Fable 5から何が変わり、料金はどうなるのか。基本仕様と性能比較に加え、筆者の利用経験、使い始める前の注意点まで紹介します。

  • 何が変わったか
  • 料金と使える場所
  • 自分の用途に合うか
01

Claude Fable 5.1とは?まず押さえたい特徴と仕様

注目点は、調査や開発のように、いくつもの手順をつないで進める仕事への対応力です。Anthropicは、長い工程の開発・調査に加え、文書・表計算・スライドの制作も強化したと説明しています。

2026年9月1日に発表されました。長い資料や会話を一度に扱える容量は最大100万トークン。まずは、入力できる情報と出力の上限を押さえておきましょう。

基本スペックをひと目で見る 仕様・条件の整理
項目Fable 5.1
入力 → 出力文章・画像 → 文章
一度に扱う情報量最大100万トークン
1回の最大出力12万8,000トークン
知識の基準時点2026年6月
開発元Anthropic
文章・画像の入出力と、扱える情報量の上限をまとめています。

トークンは、文章などを細かく区切って数える単位です。「100万トークン」は「100万文字」ではなく、会話や資料を一度に扱える容量を示します。長い資料を渡せることと、内容を漏れなく正しく読み取れることは別です。

同時発表のMythos 5.1は、基本となるモデルは同じですが、安全対策と利用資格が異なり、提供先が限定されています。

02

Fable 5から何が変わった?性能試験で見る進化

科学計算・業務の自動実行・開発作業の性能試験で、Fable 5を上回っています。下の図は、Anthropicが公表した同じ試験での比較です。

Fable 5と5.1の性能比較 Anthropicの公表値・単位%
試験分野Fable 5Fable 5.1
科学計算・研究24.752.6
業務の自動実行17.131.4
開発作業4255.8
難問への回答57.860.9
Anthropicの公表スコア。同じ分野でFable 5と5.1を比較します。分野が違うと課題も採点方法も異なります。

試験名は図の上からTerminal-Bench-Science 0.1、AutomationBench、Terminal-Bench 4.0、Humanity’s Last Exam(ツールなし)。安全対策や代替モデルへの切替を含む公式の測定条件によります。

たとえば、業務の自動実行は17.1%から31.4%へ上がりました。課題を達成できた割合の伸びであり、作業時間が約半分になるという数字ではありません。

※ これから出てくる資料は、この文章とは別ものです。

-- ==== Sys2Proof/Machine/Pair.lean ====
section
/-! DEFINITION. The pair (12_pair_operation.md): its control messages, what one side passes to the other, transfers that land, and
rejoining. Commands and the journal are in Machine/Host.lean; declaring the partner failed is in Machine/Watch.lean. -/
namespace Sys2Proof.Machine

/-! ### Messages (R358) -/

/-- The reserved fields of a pair message's body are 0 (R10, R358). -/
def CtlMsg.pairRsv (m : CtlMsg) (ty : Nat) : Bool :=
  let z := zeroBytes m.bytes
  let items := fun (at_ n : Nat) => (List.range n).all fun i => z (at_ + 48 * i + 2) 6
  match ty with
  | 0x40 => m.get 0 1 < 5 && m.get 1 1 < 2 && z 2 2
  | 0x45 => z 3 1 && z 9 7 && items 16 (m.get 1 1)
  | 0x48 => m.get 0 1 < 4 && z 2 6
  | 0x49 => m.get 4 1 < 2 && z 5 3 && (List.range (m.get 0 4)).all fun i => z (8 + 8 * i + 4) 4
  | 0x4A => collOk 0x81 (m.bytes.take m.length.toNat)
  | 0x4B | 0x4F => z 2 6
  | _ => true

/-- A message of the pair in the form that its type gives. -/
def CtlMsg.pairForm (m : CtlMsg) (ty : Nat) : Bool :=
  let n := match ty with
    | 0x14 => 64 | 0x40 => 12 | 0x41 => 512 | 0x42 => 8 | 0x43 => 8 | 0x44 => 16 | 0x45 => 16 + 48 * m.get 1 1 | 0x46 => 32 | 0x47 => 256
    | 0x48 => 8 | 0x49 => 8 + 8 * m.get 0 4 | 0x4A => 32 + 48 * m.get 2 1 | 0x4B => 8 | 0x4F => 16 | _ => m.length.toNat
  m.formOk n && m.pairRsv ty

/-- Messages whose effect belongs to a step attempt: a rollback forgets that they were applied. -/
def stepMessage (ty : Nat) : Bool := ty == 0x14 || ty == 0x45 || ty == 0x46 || ty == 0x47 || ty == 0x49 || ty == 0x4A

/-- Receive a message that is acknowledged on receipt: its effect once, known again by type, ident and body, and a directive by its site
too, where it is marked as a repeat (R358, log entry 30). A side whose partner is declared failed takes none. -/
def State.pairRx (s : State) (ty : Nat) (m : CtlMsg) (ack : Bool) (act : State → State) (mark : List Byte := []) : State :=
  if s.pair.partnerFailed || s.pair.role == .withdrawn then s
  else if !m.pairForm ty then (if pairAcked ty then s.pairAck ty m.ident m.jobId 2 else s)
  else
    let body := m.bytes.take m.length.toNat ++ mark
    let seen := m.flags.getLsbD 0 && s.pair.applied.contains (ty, m.ident, body)
    let s := if seen then s
      else act { s with pair.applied := ((ty, m.ident, body) :: s.pair.applied).take 4096 }
    if ack then s.pairAck ty m.ident m.jobId 0 else s

/-- Forget the messages of rolled back steps. -/
def State.pairForget (s : State) (steps : List W64) : State :=
  { s with pair.applied := s.pair.applied.filter fun a => !(stepMessage a.1 && inSteps steps a.2.1)
           pair.sent := s.pair.sent.filter fun x => !(stepMessage x.ty && x.ty != 0x47 && inSteps steps x.ident) }

/-- GATE_CLOSE: the partner has closed tags of a step (R51): what is still open here is closed too, and what follows is what this side's
own vote would lead to. -/
def State.gateCloseRx (s : State) (m : CtlMsg) : State :=
  s.onJob m.jobId fun j =>
    let mask := m.get 0 1
    let reason := m.get 1 1
    let steps := (if mask % 2 = 1 then [m.ident] else []) ++
      if mask / 2 % 2 = 1 then [if mask % 2 = 1 then m.ident + 1 else m.ident] else []
    let mine := (j.open_.map OpenStep.step).filter fun n => inSteps steps n
    let mine := if (j.open_.head?.any fun o => inSteps mine o.step) then j.open_.map OpenStep.step else mine
    if mine.isEmpty then s
    else if reason = 3 then s.jobAbort j.id holdRemoteAbort (some true)
    else if reason = 2 then s.rollbackThen j.id mine 2 .restream
    else
      match j.open_.head? with
      | none => s
      | some o =>
        if o.commit != .none then s
        else if o.kernelFault then s.rollbackThen j.id mine 1 (.hold (BitVec.ofNat 32 (2 ^ holdKernelFault)))
        else if o.retries < j.retryLimit then
          (s.modJob j.id fun j => { j with retried := (o.step, o.retries + 1) }).rollbackThen j.id mine 1 .recompute
        else s.rollbackThen j.id mine 1 (.hold (BitVec.ofNat 32 (2 ^ holdRetryExhausted)))

/-- ITEMS: the partner's items of a collective (R359). -/
def State.itemsRx (s : State) (m : CtlMsg) : State :=
  match collOpOf (m.get 0 1), s.job? m.jobId with
  | some op, some _ =>
    let n := m.get 1 1
    let key : CollKey := ⟨m.jobId, op, m.ident, BitVec.ofNat 16 (m.get 6 2), op.phaseOf (m.bytes.getD 8 0) n⟩
    let c := s.coll key (m.get 2 1)
    (s.setColl { c with partner := some (itemsOf m.bytes 16 n) }).collTry key
  | _, _ => s

/-- The key that a sent ITEMS message names. -/
def PairSent.itemsKey (x : PairSent) : Option CollKey :=
  (collOpOf (fieldLE x.body 0 1)).map fun op =>
    ⟨x.job, op, x.ident, BitVec.ofNat 16 (fieldLE x.body 6 2), op.phaseOf (x.body.getD 8 0) (fieldLE x.body 1 1)⟩

/-- JOB_ALARM: the alarm goes out on this plane too (step 4 of R285). -/
def State.jobAlarmRx (s : State) (m : CtlMsg) : State :=
  if m.get 0 1 = 2 then s.onJob m.jobId fun j => if j.phase == .running then s.jobAbort j.id holdRemoteAbort (some true) else s
  else if m.get 0 1 = 3 then
    let t := s.originate 3 0 0 ((List.range 8).filter fun k => s.jobs.vals.any fun j => j.sites.contains k) true
    t.jobs.vals.foldl (fun t j => t.jobAbort j.id holdRemoteAbort (some false)) t
  else s

/-- No PAIR_ACK within 1 ms: the message again, with repeat (R358). -/
def State.pairRepeat (s : State) (ty : Nat) (ident : W64) : State :=
  (s.pair.sent.filter fun x => x.ty == ty && x.ident == ident).foldl (fun t x => t.pairQueue ty true ident x.job x.body x.site) s

/-- An entry read from its bytes. -/
def entryOf (b : List Byte) : JEntry :=
  ⟨fieldLE b 0 8, BitVec.ofNat 64 (fieldLE b 8 8), BitVec.ofNat 32 (fieldLE b 0x10 4), fieldLE b 0x14 1, fieldLE b 0x15 1 != 0,
    sliceBytes b 0x40 256, sliceBytes b 0x140 32⟩
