/-- BEDROCK_TARGETS (R382). -/
def State.setTargets (s : State) (p : List Byte) : State :=
  let b := s.wrefBytes p 8
  let l := (List.range (fieldLE p 12 4 / 16)).map fun i =>
    (BitVec.ofNat 64 (fieldLE b (16 * i) 8), BitVec.ofNat 64 (fieldLE b (16 * i + 8) 8))
  { s with host.targets := some ⟨BitVec.ofNat 64 (fieldLE p 0 8), l, 0, []⟩ }

/-- TILE_COPY (R108, R109, R416): a write leaves the tile FREE with its contents. -/
def State.tileCopy (s : State) (p : List Byte) : State :=
  let n := fieldLE p 2 2
  let t := Tbl.get s.acc.tiles Tile.free n
  if fieldLE p 0 1 = 0 then
    s.wrefPut p 8 ((List.range 16384).flatMap fun i => leBytes 4 (Tbl.get t.elems 0 i).toNat)
  else
    let b := s.wrefBytes p 8
    let elems : Tbl W32 := (List.range 16384).filterMap fun i =>
      let v := fieldLE b (4 * i) 4
      if v = 0 then none else some (i, BitVec.ofNat 32 v)
    { s with acc.tiles := if elems.isEmpty then Tbl.erase s.acc.tiles n else Tbl.set s.acc.tiles n { Tile.free with elems := elems } }

/-- REGION_QUOTA (R63, R65). -/
def State.regionQuota (s : State) (slot frames : Nat) (cmd : W64) : State :=
  let s := s.quotaPut (if frames = 0 then Tbl.erase s.store.quota slot else Tbl.set s.store.quota slot frames)
  let s := s.jobs.vals.foldl (fun (t : State) (j : Job) =>
    if j.slot = slot then
      let t := if !j.overQuota && (List.range 16).any fun k => t.quota slot < t.usage j k then
          (t.modJob j.id fun j => { j with overQuota := true }).evInt 1 .strIntStatus 2 j.id cmd
            ([frames] ++ (List.range 16).map (fun k => t.usage j k) ++ [cmd.toNat])
        else t
      if j.phase != .staged && !t.quotaHolds j then t.evReason 1 .str 0xFFFF j.id cmd [frames] else t
    else t) s
  s.quotaCheck

/-- JOB_STAGE (R414). -/
def State.jobStage (s : State) (p : List Byte) : State :=
  s.setJob (Job.staged (fieldLE p 0 1) (s.wrefBytes p 8) (s.wrefBytes p 16))

/-- The first step of a start (R55, R415). -/
def Job.firstStart (j : Job) : W64 := if j.restoring then j.committed + 1 else BitVec.ofNat 64 (j.run 8 8)

/-- The packet of a running command, from the journal. -/
def State.packetOf (s : State) (id : W64) : List Byte := ((s.host.journal.find? fun e => e.id == id).map JEntry.packet).getD []

/-- JOB_RESUME and STEP_RETRY at the root: the command goes down the tree, and the first barrier begins (R338). -/
def State.resumeCmd (s : State) (j : Job) (r : CmdRun) : State :=
  (s.cmdSpread j (s.packetOf r.id) 0).resumeBegin j.id r.opcode r.id

/-- Commands that apply at a commit boundary (R54, R365): a table of a running job, a schedule, parameters, a rollback, a bedrock. -/
def State.boundaryOp (s : State) (r : CmdRun) : Bool :=
  r.opcode == 0x0206 || r.opcode == 0x0207 || r.opcode == 0x0208 || r.opcode == 0x0213 ||
    (r.opcode == 0x0203 && !(s.pelUsers (fieldLE (s.wrefBytes r.params 0) 0xD 1)).isEmpty)
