/-- Frames and replay (R254 to R256, R264, R266 to R269): nothing is accepted out of order, a flit that fails asks for a replay, and
replayed flits go before new ones. -/
def Obligations.LinkFrames : Prop :=
  ∀ (s : State) (p : Fin 17) (f : Frame) (n : BitVec 10),
    let ans := fun (i : Instr) (u : State) => exec i s = .next (s.afterLink u)
    let q := s.port p.val
    -- the window in which replays count, as it stands now: SPK.PARITY_WIN's, and 1,000 µs on a torus port (log entry 45)
    let w := if q.rateWin.1 + 1000 * (if p.val ≤ 8 then max 1 (s.fld .spkParityWin 0 16 p.val) else 1000) ≤ s.now then (s.now, 0, false) else q.rateWin
    (q.up = false → ans (.frameRx p f) s ∧ ans (.frameTx p) s ∧ ans (.nakRepeat p) s ∧ ans (.replayStart p n) s ∧ ans (.ackTimeout p) s) ∧
    -- a frame with more than 10 wrong symbols cannot be corrected
    (q.up = true → 10 < f.errors.eraseDups.length →
      (p.val ≤ 8 → q.rxWait = false → ans (.frameRx p f)
        ((((s.bump .spkFecUncorr p.val)).setPort p.val { q with rxWait := true, nakDue := true }).bump .spkNakTx p.val)) ∧
      (8 < p.val → q.rxWait = true → ans (.frameRx p f) s)) ∧
    -- up to 10 are corrected and counted, each on the lane on which it travelled; a frame without flits gives credits and acknowledges
    (q.up = true → f.errors.eraseDups.length ≤ 10 → f.hdr.kind = 0 → (∀ x ∈ f.slots, x.valid = false) → q.alarmSeen = none →
      let n := f.errors.eraseDups.length
      let lanes := f.errors.eraseDups.foldl (fun (t : State) e => t.bump .spkLaneSerr (16 * p.val + q.laneOf e.val)) s
      let fixed := if n = 0 ∨ 8 < p.val then s else if n < 7 then lanes.bumpBy .spkFecCorr n p.val
        else (lanes.bumpBy .spkFecCorr n p.val).bump .spkFecHeavy p.val
      ∃ q', ans (.frameRx p f) (fixed.setPort p.val q') ∧ q'.replay = q.replay.filter (fun x => !decide ((f.hdr.ackSeq - x.seq).toNat < 512)) ∧
        q'.peerFreed = q.peerFreed.set f.hdr.creditVc.val f.hdr.credits.toNat ∧ q'.rxNext = q.rxNext ∧ q'.txq = q.txq) ∧
    -- a flit out of order changes nothing; one in order is taken
    (∀ (a : FlitSlot), a.parityOk = true →
      (n ≠ q.rxNext → State.flitsIn p.val [(n, a)] s = s) ∧
      (n = q.rxNext → State.flitsIn p.val [(n, a)] s = s.flitIn p.val a) ∧
      (a.eop = false → ((s.flitIn p.val a).port p.val).rxNext = q.rxNext + 1) ∧
      (n = q.rxNext → a.eop = false → a.sop = true → q.rxPart.getD a.vc.val [] = [] → q.withhold.getD a.vc.val false = false → 8 < p.val →
        s.flitIn p.val a = s.setPort p.val { q with rxNext := q.rxNext + 1, rxWait := false, rxPart := q.rxPart.set a.vc.val [a.data]
                                                    rxBad := q.rxBad.set a.vc.val (a.reserved != 0)
                                                    freed := q.freed.set a.vc.val ((q.freed.getD a.vc.val 0 + 1) % 4096) }) ∧
      -- a packet with a nonzero reserved field in one of its flits is malformed
      (a.eop = true → a.sop = true → q.rxPart.getD a.vc.val [] = [] → q.withhold.getD a.vc.val false = false → 8 < p.val → a.reserved ≠ 0 →
        s.flitIn p.val a = (s.setPort p.val { q with rxNext := q.rxNext + 1, rxWait := false, rxPart := q.rxPart.set a.vc.val []
                                                     rxBad := q.rxBad.set a.vc.val false
                                                     freed := q.freed.set a.vc.val ((q.freed.getD a.vc.val 0 + 1) % 4096) }).malformed p.val) ∧
      -- a flit that begins no packet joins none
      (a.eop = false → a.sop = false → q.rxPart.getD a.vc.val [] = [] → ((s.flitIn p.val a).port p.val).rxPart = q.rxPart.set a.vc.val [])) ∧
    (∀ (a : FlitSlot) r, a.parityOk = false → 8 < p.val → q.rxWait = false →
      State.flitsIn p.val ((n, a) :: r) s = s.setPort p.val { q with rxWait := true, nakDue := true }) ∧
    -- NAK, its repeat, and the time-out of an acknowledgement
    (q.up = true → (q.rxWait = true → ans (.nakRepeat p) (s.setPort p.val { q with nakDue := true })) ∧ (q.rxWait = false → ans (.nakRepeat p) s)) ∧
    (q.up = true → q.nakSeen = some n → ans (.replayStart p n) s) ∧
    (q.up = true → q.nakSeen ≠ some n → 8 < p.val → ∀ x r, q.replay.dropWhile (fun x => x.seq != n) = x :: r →
      ans (.replayStart p n) (s.setPort p.val { q with nakSeen := some n, resend := x :: r, rateWin := (w.1, w.2.1 + 1, w.2.2)
                                                       resends := if (x :: r).length = q.replay.length then q.resends + 1 else q.resends })) ∧
    (q.up = true → q.replay = [] → ans (.ackTimeout p) s) ∧
    (q.up = true → 8 < p.val → ∀ x r, q.replay = x :: r →
      ans (.ackTimeout p) (s.setPort p.val { q with resend := x :: r, resends := q.resends + 1, rateWin := (w.1, w.2.1 + 1, w.2.2) })) ∧
    -- a frame is sent: resent flits first, and none but those on hold of a replay
    (q.up = true → 9 ≤ p.val → q.alarm = none → 24 ≤ q.resend.length → ∃ hdr q', ans (.frameTx p)
      ((s.setPort p.val q').emit (frameMsg p.val q hdr (q.resend.take 23))) ∧ hdr.ackSeq = q.rxNext - 1 ∧
      hdr.kind = (if q.nakDue then 2 else 0) ∧ hdr.credits = BitVec.ofNat 12 (q.freed.getD q.creditVc.val 0) ∧ hdr.creditVc = q.creditVc ∧
      q'.resend = q.resend.drop 23 ∧ q'.nakDue = false ∧ q'.replay = q.replay ∧ q'.txq = q.txq ∧ q'.creditVc = q.creditVc + 1) ∧
    -- a frame is a header, 23 flit slots, the rest of them idle, and 640 symbols of which symbol j travels on lane j mod W
    (∀ (hdr : FrameHdr) (flits : List Flit), flits.length ≤ 23 → ∃ slots lanes, frameMsg p.val q hdr flits = .frame p.val hdr slots lanes ∧
      slots.length = 23 ∧ lanes.length = q.width ∧
      (∀ i, i < 23 → slots[i]? = some (match flits[i]? with
        | some x => ⟨true, x.vc, x.sop, x.eop, 0, flitParity x.data, x.data⟩
        | none => ⟨false, 0, false, false, 0, 0, 0⟩)) ∧
      (∀ j, j < 640 → (lanes.getD (j % q.width) [])[j / q.width]? = some (frameSymbol (frameInfo hdr slots) j))) ∧
    (∀ (x : BitVec 256) (w : Nat), w < 4 → (flitParity x).getLsbD w = ((List.range 64).foldl (fun b i => b != x.getLsbD (64 * w + i)) false)) ∧
    -- escalation
    (q.replay = [] ∨ q.up = false ∨ q.resends < s.escalateAttempts p.val → ans (.linkEscalate p) s) ∧
    (q.up = true → s.escalateAttempts p.val ≤ q.resends → 15 ≤ p.val → ∀ x r, q.replay = x :: r →
      ans (.linkEscalate p) ((s.failLinks p.val).leaveActive p.val .down)) ∧
    (q.up = true → s.escalateAttempts p.val ≤ q.resends → p.val ≤ 8 → ∀ x r, q.replay = x :: r → ∃ w,
      ans (.linkEscalate p) ((((s.failLinks p.val).bump .spkEscalations p.val).evInt 1 .spkIntStatus 4 0 0 [p.val, x.seq.toNat] p.val
        (some w)).leaveActive p.val .down)) ∧
    -- replays above the threshold within the window are reported once in it; a torus port has the threshold 64
    (let limit := if p.val ≤ 8 then s.fld .spkParityWin 16 16 p.val else 64
     let t := s.setPort p.val { q with rateWin := (w.1, w.2.1, true) }
     (w.2.2 = true ∨ w.2.1 ≤ limit → ans (.linkReplayRate p) s) ∧
     (w.2.2 = false → limit < w.2.1 → (p.val ≤ 8 → ans (.linkReplayRate p) (t.evInt 1 .spkIntStatus 5 0 0 [p.val] p.val)) ∧
       (9 ≤ p.val → p.val < 15 → ans (.linkReplayRate p) (t.evReason 1 .tor 0xFFFF 0 0 [p.val - 9])))) ∧
    -- heavily corrected frames above SPK.HEAVY_THRESH within one second are a failure warning, once in it
    (∀ c : Fin 9, let b := s.port c.val
      let h := if b.heavyWin.1 + 10 ^ 9 ≤ s.now then (s.now, 0, false) else b.heavyWin
      (h.2.2 = true ∨ h.2.1 ≤ (s.rd .spkHeavyThresh c.val).toNat → exec (.fecHeavyWarning c) s = .next (s.after s)) ∧
      (h.2.2 = false → (s.rd .spkHeavyThresh c.val).toNat < h.2.1 → exec (.fecHeavyWarning c) s =
        .next (s.after (s.setPort c.val { b with heavyWin := (h.1, h.2.1, true) }).failureWarning))) ∧
    -- on the pair link, while a forwarded packet waits, 1 packet in 8 at most carries a repair or rejoin copy (R363; log entry 25)
    (∀ i t, q.nextPair = some i → q.txq[i]? = some t → t.done = 0 → (∃ x ∈ q.txq, x.pkt.forwarded = true) → q.copyGap < 7 → t.pkt.pairCopy = false)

性能向上に加え、同じ資料や指示を繰り返し読み込む費用も下がりました。次の章で、月額プランの利用条件とAPIの値下げを分けて見ていきます。

03

どこで使える?月額プランとAPI料金の違い

Fable 5.1はClaudeの有料プランで使えます。ただし、月額料金に利用枠が含まれるか、使った分だけ追加で支払うかはプランによって異なります。自作アプリなどから呼び出すAPI利用は、別の料金体系です。

月額プラン:追加料金が必要かを確認

ClaudeのWeb版・デスクトップ版・モバイル版では、モデル選択から「Fable 5.1」を選べます。Claude Codeでも利用でき、利用枠の基本的な扱いは共通です。

プランごとの利用条件 仕様・条件の整理
プランFable 5.1の扱い
Pro/Teamの標準席基本枠の対象外。使用量に応じた利用クレジットで課金
Max/Teamのプレミアム席共通の週次枠の最大50%をFableに利用可。上限後は利用クレジットで追加課金
Enterprise座席制か従量制か、席の区分や契約により異なる
Fable 5.1は有料プランで利用できますが、月額料金の中で使える範囲はプランごとに異なります。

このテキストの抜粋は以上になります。